Schema is currently required because there is no annotation for variants in the Parquet schema.

rdblue · 2025-03-10T22:46:56Z

+    Map<Integer, Long> columnSizes = Maps.newHashMap();
+    Multimap<ColumnPath, ColumnChunkMetaData> columns =
+        Multimaps.newMultimap(Maps.newHashMap(), Lists::newArrayList);
+    for (BlockMetaData block : metadata.getBlocks()) {


This organizes the metadata for each column so that it is available when processing that leaf column in the builder.

rdblue · 2025-03-10T22:47:42Z

+    Map<Integer, FieldMetrics<?>> metricsById =
+        fields.collect(Collectors.toMap(FieldMetrics::id, Function.identity()));
+
+    Iterable<FieldMetrics<ByteBuffer>> results =


Metrics are returned from the builder as an iterable of FieldMetrics, one for each field.
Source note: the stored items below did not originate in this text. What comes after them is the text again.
/-- Most entries of one DRIVE element (R340). -/
def State.driveMost (s : State) : Nat := if s.mesh.band.phy = 1 then 2 else if s.num 0x5007 = 6 then 3 else 4

/-- Order of R308 and R197: rises, falls, others; within a class the earlier launch. -/
def DriveCmd.rank (c : DriveCmd) : Nat := c.class_ * 2 ^ 64 + c.launch

/-- A frame's class: the most urgent of its entries (R308). -/
def Flight.class_ (f : Flight) : Nat := ((minOf (f.entries.map (fun c => c.class_))).getD 2)

/-- Delivery of a drive PDU is confirmed: revisions in place it carried are delivered too (R281, R315). -/
def State.delivered (s : State) (f : Flight) : State :=
  { s with mesh.flights := s.mesh.flights.filter (fun g => g.id != f.id)
           bs.revisions := s.bs.revisions.filter (fun r =>
             !f.entries.any (fun c => c.point == r.point && c.launch == r.launch && c.source == 5)) }

end Sys2Proof.Machine
end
The lower and upper bounds are already serialized since the field type is known in the visitor.

rdblue · 2025-03-10T22:48:19Z

+    Map<Integer, ByteBuffer> lowerBounds = Maps.newHashMap();
+    Map<Integer, ByteBuffer> upperBounds = Maps.newHashMap();
+
+    for (FieldMetrics<ByteBuffer> metrics : results) {


This translates the metrics for each field into the top-level maps. (When we modify how we track metrics/stats we would probably change this.)

rdblue · 2025-03-10T22:49:33Z

+
+      int length = truncateLength(mode);
+
+      FieldMetrics<ByteBuffer> metrics = metricsFromFieldMetrics(fieldId, iPrimitive, length);


The main value of doing this in the visitor is to avoid processing the column metadata if there is already a FieldMetrics object available.

rdblue · 2025-03-10T22:51:20Z

+      T lowerBound = null;
+      T upperBound = null;
+
+      for (ColumnChunkMetaData column : columns.get(path)) {


This uses the column path so the same columns map can be used for fields with IDs (normal Iceberg fields) and for fields without IDs (shredded Variant fields).

rdblue · 2025-03-10T22:56:44Z

+      }
+
+      return ImmutableList.of(
+          new FieldMetrics<>(


Currently, all fields are kept and truncated to 16. This seems reasonable, but we could also apply the truncation length to all sub-fields, or use it for the number of fields to keep bounds for?

I feel like truncate 16 for all the shredded fields is the most intuitive out of all the options. That said I was wondering, would it make more sense to pass the MetricsMode to MetricsVariantVisitor that way if it's a truncate, we can use the user set length property as opposed to ignoring it? I don't think this is a hard blocker though, since the default is already truncate(16) and it's probably a sane truncation for the shredded fields as well.

Right now, I just wanted to get the basics working so I went with the simplest implementation. We should definitely revisit this and discuss how to configure metrics collection.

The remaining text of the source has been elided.